In a letter to EEOC commissioners, AICPA President and CEO Barry Melancon, explained, “We understand that the EEOC staff is currently investigating and considering litigation against accounting firms regarding the partner retirement provisions in their partnership agreements. You will recall that less than eighteen months ago, the EEOC staff completed a similar investigation of another large accounting firm. As the EEOC General Counsel’s office wrote in its July 25, 2013, informal comment letter, control—meaning whether partners control their own work and own and control a portion of their firms—is the touchstone to the determination that they are indeed partners rather than employees. Because of the nature of the accounting profession, we believe that the partners of our member firms—like the firms the staff is investigating—do have such control and that the EEOC should not bring actions against these firms.”
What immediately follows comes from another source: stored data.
-- ==== Sys2Proof/Laws/Maps.lean ====
section
/-!
SUPPORT. Laws/Maps.lean: reads after writes of sparse maps, the canonical form, which every write keeps, and the same of memory.
-/

namespace Sys2Proof.Machine

variable {α : Type} [DecidableEq α]

/-! ### Reads after writes -/

/-- A write at one key leaves every other key as it was. -/
@[simp] theorem mapGet_put_ne (d : Nat → α) {k k' : Nat} (h : k' ≠ k) (v : α) (m : List (Nat × α)) :
    mapGet d k' (mapPut d k v m) = mapGet d k' m := by
  induction m with
  | nil =>
    unfold mapPut
    split <;> simp [mapGet, h]
  | cons e m ih =>
    obtain ⟨k₁, v₁⟩ := e
    unfold mapPut
    split
    · split <;> simp [mapGet, h]
    · split
      · subst_vars
        split <;> simp [mapGet, h]
      · simp [mapGet, ih]

/-- Keys rise strictly from a bound on: what is above a bound is above a lower one. -/
theorem mapAbove_le (d : Nat → α) {b b' : Nat} (h : b' ≤ b) (m : List (Nat × α)) (hm : mapAbove d b m = true) : mapAbove d b' m = true := by
  cases m with
  | nil => rfl
  | cons e m =>
    simp only [mapAbove, Bool.and_eq_true, decide_eq_true_eq] at hm ⊢
    exact ⟨⟨by omega, hm.1.2⟩, hm.2⟩

/-- A key below the bound reads as its default. -/
theorem mapGet_below (d : Nat → α) {b k : Nat} (m : List (Nat × α)) (hm : mapAbove d b m = true) (h : k < b) : mapGet d k m = d k := by
  induction m generalizing b with
  | nil => rfl
  | cons e m ih =>
    obtain ⟨k₁, v₁⟩ := e
    simp only [mapAbove, Bool.and_eq_true, decide_eq_true_eq] at hm
    simp only [mapGet, show ¬ k = k₁ by omega, if_false]
    exact ih hm.2 (by omega)

/-- A write at a key gives the value written, where the map is canonical. -/
theorem mapGet_put_eq (d : Nat → α) (k : Nat) (v : α) {b : Nat} (m : List (Nat × α)) (hm : mapAbove d b m = true) :
    mapGet d k (mapPut d k v m) = v := by
  induction m generalizing b with
  | nil =>
    unfold mapPut
    split <;> simp_all [mapGet]
  | cons e m ih =>
    obtain ⟨k₁, v₁⟩ := e
    simp only [mapAbove, Bool.and_eq_true, decide_eq_true_eq] at hm
    unfold mapPut
    split
    · split
      · simp only [mapGet, show ¬ k = k₁ by omega, if_false]
        rw [mapGet_below d m hm.2 (by omega)]
        simp_all
      · simp [mapGet]
    · split
      · subst_vars
        split
        · rw [mapGet_below d m hm.2 (by omega)]
          simp_all
        · simp [mapGet]
      · simp only [mapGet]
        rw [if_neg (by assumption)]
        exact ih hm.2

/-- A write keeps the canonical form. -/
theorem mapAbove_put (d : Nat → α) (k : Nat) (v : α) {b : Nat} (hb : b ≤ k) (m : List (Nat × α)) (hm : mapAbove d b m = true) :
    mapAbove d b (mapPut d k v m) = true := by
  induction m generalizing b with
  | nil =>
    unfold mapPut
    split <;> simp_all [mapAbove]
  | cons e m ih =>
    obtain ⟨k₁, v₁⟩ := e
    have hm' := hm
    simp only [mapAbove, Bool.and_eq_true, decide_eq_true_eq] at hm
    unfold mapPut
    split
    · split
      · exact hm'
      · simp only [mapAbove, Bool.and_eq_true, decide_eq_true_eq]
        exact ⟨⟨hb, by assumption⟩, ⟨by omega, hm.1.2⟩, hm.2⟩
    · split
      · subst_vars
        split
        · exact mapAbove_le d (by omega) m hm.2
        · simp only [mapAbove, Bool.and_eq_true, decide_eq_true_eq]
          exact ⟨⟨hb, by assumption⟩, hm.2⟩
      · simp only [mapAbove, Bool.and_eq_true, decide_eq_true_eq]
        exact ⟨hm.1, ih (by omega) hm.2⟩

/-- A write keeps the canonical form of a map. -/
theorem mapWf_put (d : Nat → α) (k : Nat) (v : α) (m : List (Nat × α)) (hm : mapWf d m = true) : mapWf d (mapPut d k v m) = true :=
  mapAbove_put d k v (Nat.zero_le k) m hm

/-- A write gives its value, where the map is canonical. -/
theorem mapGet_put_wf (d : Nat → α) (k : Nat) (v : α) (m : List (Nat × α)) (hm : mapWf d m = true) : mapGet d k (mapPut d k v m) = v :=
  mapGet_put_eq d k v m hm

/-- The elements that a filter leaves of a canonical map are a canonical map. -/
theorem mapAbove_filter (d : Nat → α) (p : Nat × α → Bool) {b : Nat} (m : List (Nat × α)) (hm : mapAbove d b m = true) :
    mapAbove d b (m.filter p) = true := by
  induction m generalizing b with
  | nil => rfl
  | cons e m ih =>
    simp only [mapAbove, Bool.and_eq_true, decide_eq_true_eq] at hm
    rw [List.filter_cons]
    split
    · simp only [mapAbove, Bool.and_eq_true, decide_eq_true_eq]
      exact ⟨hm.1, ih hm.2⟩
    · exact mapAbove_le d (by omega) _ (ih hm.2)

/-! ### Memory -/

/-- Bytes stored from a key up leave every other key as it was. -/
theorem memGet_put_out (k : Nat) (bs : List Byte) (m : List Host.Cell) {j : Nat} (h : j < k ∨ k + bs.length ≤ j) :
    memGet (memPut k bs m) j = memGet m j := by
  induction bs generalizing k m with
  | nil => rfl
  | cons b bs ih =>
    simp only [List.length_cons] at h
    rw [memPut, ih (k + 1) _ (by omega)]
    exact mapGet_put_ne memDflt (by omega) b m

/-- A store keeps the canonical form of memory. -/
theorem memPut_wf (k : Nat) (bs : List Byte) (m : List Host.Cell) (hm : Memory.wf m = true) : Memory.wf (memPut k bs m) = true := by
  induction bs generalizing k m with
  | nil => exact hm
  | cons b bs ih => exact ih (k + 1) _ (mapWf_put memDflt k b m hm)

/-- Stored bytes read back. -/
theorem memGet_put_in (k : Nat) (bs : List Byte) (m : List Host.Cell) (hm : Memory.wf m = true) {i : Nat} (h : i < bs.length) :
    memGet (memPut k bs m) (k + i) = bs[i] := by
  induction bs generalizing k m i with
  | nil => exact absurd h (Nat.not_lt_zero i)
  | cons b bs ih =>
    have hw := mapWf_put memDflt k b m hm
    cases i with
    | zero =>
      rw [memPut, memGet_put_out (k + 1) bs _ (Or.inl (by omega))]
      exact mapGet_put_wf memDflt k b m hm
    | succ i =>
      have := ih (k + 1) _ hw (i := i) (by simpa using h)
      rw [memPut, show k + (i + 1) = k + 1 + i by omega, this]
      rfl

end Sys2Proof.Machine
end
According to the Wall Street Journal, the EEOC investigated PricewaterhouseCoopers LLP over its policy that requires its partners to retire by age 60, with a view toward whether the policy constitutes age discrimination. The Journal said the EEOC ultimately decided last year not to bring a case against PwC and closed its investigation, according to a person familiar with the situation.
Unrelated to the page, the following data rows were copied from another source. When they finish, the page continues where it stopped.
-- ==== Sys2Proof/Laws/FootOrdering.lean ====
section
/-!
SUPPORT. Laws/FootOrdering.lean: footprints of the operations of Machine/Ordering.lean.
-/

namespace Sys2Proof.Machine

@[simp] theorem syncPut_foot (n : Nat) (v : Word) {T : Nat} (hT : 0x100 &&& T = 0x100) : (syncPut n v).Foot (In T) :=
  foot_mono (L := 0x100) (by simp (decide := true) [syncPut]) hT
@[simp] theorem waitTest_foot (id : Nat) {T : Nat} (hT : 0x600 &&& T = 0x600) : (waitTest id).Foot (In T) :=
  foot_mono (L := 0x600) (by simp (decide := true) [waitTest]) hT
@[simp] theorem signalAct_foot (id : Nat) {T : Nat} (hT : 0x700 &&& T = 0x700) : (signalAct id).Foot (In T) :=
  foot_mono (L := 0x700) (by simp (decide := true) [signalAct]) hT
@[simp] theorem withdraw_foot (id : Nat) {T : Nat} (hT : 0x20078001 &&& T = 0x20078001) : (withdraw id).Foot (In T) :=
  foot_mono (L := 0x20078001) (by simp (decide := true) [withdraw]) hT
theorem timeoutAll_foot (n : Nat) (ids : List Nat) {T : Nat} (hT : 0x20078601 &&& T = 0x20078601) : (timeoutAll n ids).Foot (In T) := by
  induction n generalizing ids with
  | zero => exact .skip
  | succ n ih =>
    simp only [timeoutAll, foot_ask, foot_ite, foot_acts_cons, foot_acts_nil, foot_each]
    exact fun s _ => ⟨fun _ => .skip, fun _ => ⟨fun id _ => ⟨foot_mono (L := 0x20078601) (by simp) hT, foot_mono (L := 0x20078601) (by simp) hT, trivial⟩, fun s _ => ih _, trivial⟩⟩
@[simp] theorem timeoutCmds_foot (ids : List Nat) {T : Nat} (hT : 0x20078601 &&& T = 0x20078601) : (timeoutCmds ids).Foot (In T) :=
  .ask fun _ _ => timeoutAll_foot _ _ hT
theorem times_foot {P : Eff → Prop} (n : Nat) {a : Act} (h : a.Foot P) : (times n a).Foot P := by
  induction n with
  | zero => exact .skip
  | succ n ih => exact .seq h ih
@[simp] theorem fenceTest_foot (id : Nat) {T : Nat} (hT : 0x20078601 &&& T = 0x20078601) : (fenceTest id).Foot (In T) :=
  foot_mono (L := 0x20078601) (by simp (decide := true) [fenceTest]) hT
@[simp] theorem waitStart_foot (c : Cmd) {T : Nat} (hT : 0x8BE19 &&& T = 0x8BE19) : (waitStart c).Foot (In T) :=
  foot_mono (L := 0x8BE19) (by simp (decide := true) [waitStart]) hT
@[simp] theorem resolveOnce_foot {T : Nat} (hT : 0x200FBE19 &&& T = 0x200FBE19) : (resolveOnce).Foot (In T) :=
  foot_mono (L := 0x200FBE19) (by simp (decide := true) [resolveOnce]) hT
@[simp] theorem lateSquash_foot {T : Nat} (hT : 0x20078601 &&& T = 0x20078601) : (lateSquash).Foot (In T) :=
  foot_mono (L := 0x20078601) (by simp (decide := true) [lateSquash]) hT
@[simp] theorem dmaLoad_foot (k id : Nat) {T : Nat} (hT : 0x4041 &&& T = 0x4041) : (dmaLoad k id).Foot (In T) :=
  foot_mono (L := 0x4041) (by simp (decide := true) [dmaLoad]) hT
@[simp] theorem dmaUnload_foot (k outcome : Nat) {T : Nat} (hT : 0x4001 &&& T = 0x4001) : (dmaUnload k outcome).Foot (In T) :=
  foot_mono (L := 0x4001) (by simp (decide := true) [dmaUnload]) hT
@[simp] theorem dmaSuspend_foot (k : Nat) {T : Nat} (hT : 0x4001 &&& T = 0x4001) : (dmaSuspend k).Foot (In T) :=
  foot_mono (L := 0x4001) (by
    simp (decide := true) [dmaSuspend]; intros; repeat' split
    all_goals simp (decide := true)) hT
@[simp] theorem dmaStart_foot (c : Cmd) {T : Nat} (hT : 0x8FA59 &&& T = 0x8FA59) : (dmaStart c).Foot (In T) :=
  foot_mono (L := 0x8FA59) (by
    simp (decide := true) [dmaStart]; intros; repeat' split
    all_goals simp (decide := true)) hT
@[simp] theorem startEntry_foot (id : Nat) {T : Nat} (hT : 0x8FE59 &&& T = 0x8FE59) : (startEntry id).Foot (In T) :=
  foot_mono (L := 0x8FE59) (by simp (decide := true) [startEntry]) hT
@[simp] theorem dispatchAll_foot {T : Nat} (hT : 0x8FE59 &&& T = 0x8FE59) : (dispatchAll).Foot (In T) :=
  foot_mono (L := 0x8FE59) (by simp (decide := true) [dispatchAll]) hT
@[simp] theorem statusAll_foot {T : Nat} (hT : 0x8BA19 &&& T = 0x8BA19) : (statusAll).Foot (In T) :=
  foot_mono (L := 0x8BA19) (by simp (decide := true) [statusAll]) hT

end Sys2Proof.Machine
end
Deloitte LLP has reported it is under EEOC investigation over its required partner retirement age of 62.
In its letter, the AICPA said it understands the EEOC is seeking to expand the scope of the Age Discrimination in Employment Act (ADEA) by requiring that partners in such firms be treated as “employees” for purposes of the ADEA.
Melancon wrote, “The AICPA represents CPAs in the more than 11,000 U.S. accounting firms that almost exclusively operate as partnerships, as generally required under state accountancy statutes. Importantly, the public interest is protected by these statutes and the related AICPA Code of Conduct provisions that require that accounting firm owners also be actively engaged in the firm. Appropriately, hundreds of thousands of non-partner employees are covered by the ADEA. Accounting firm partners, as owners, however, are not covered by the ADEA, and we do not believe such partners should be considered employees, as the EEOC staff is apparently asserting.
“We believe that any change in the EEOC’s classification of accounting firm partners to ‘employees’ for the purposes of anti-discrimination laws would be very disruptive to the accounting profession and its business practices. A change that treats accounting firm partners as ‘employees’ would upend the long-established expectations and business reliance interests of the accounting profession. The members of our profession possess a high degree of business expertise. Those individuals have full knowledge and understanding of the compensation, capital contributions, buy outs, pensions, deferred compensation, voting rights, benefits, governance, termination policies, as well as mandatory retirement provisions, and agree to those terms when signing their firm’s partnership agreement. Further, individuals have the option of choosing to remain employees rather than becoming partners.
“Accounting firms and their partners have adopted these policies for sound business reasons. This business model has thrived and prospered for decades while also serving the public interest. In particular, retirement policy provisions allow for the predictable progression of lesser tenured, and often more diverse, individuals into the partnership, and facilitate the orderly transition of a firm’s clients from senior partners to those who will succeed them.”
In 2000, the EEOC initiated an investigation into a large law firm’s alleged practice of requiring partners to retire at age 65. The law firm eventually settled the EEOC’s charges.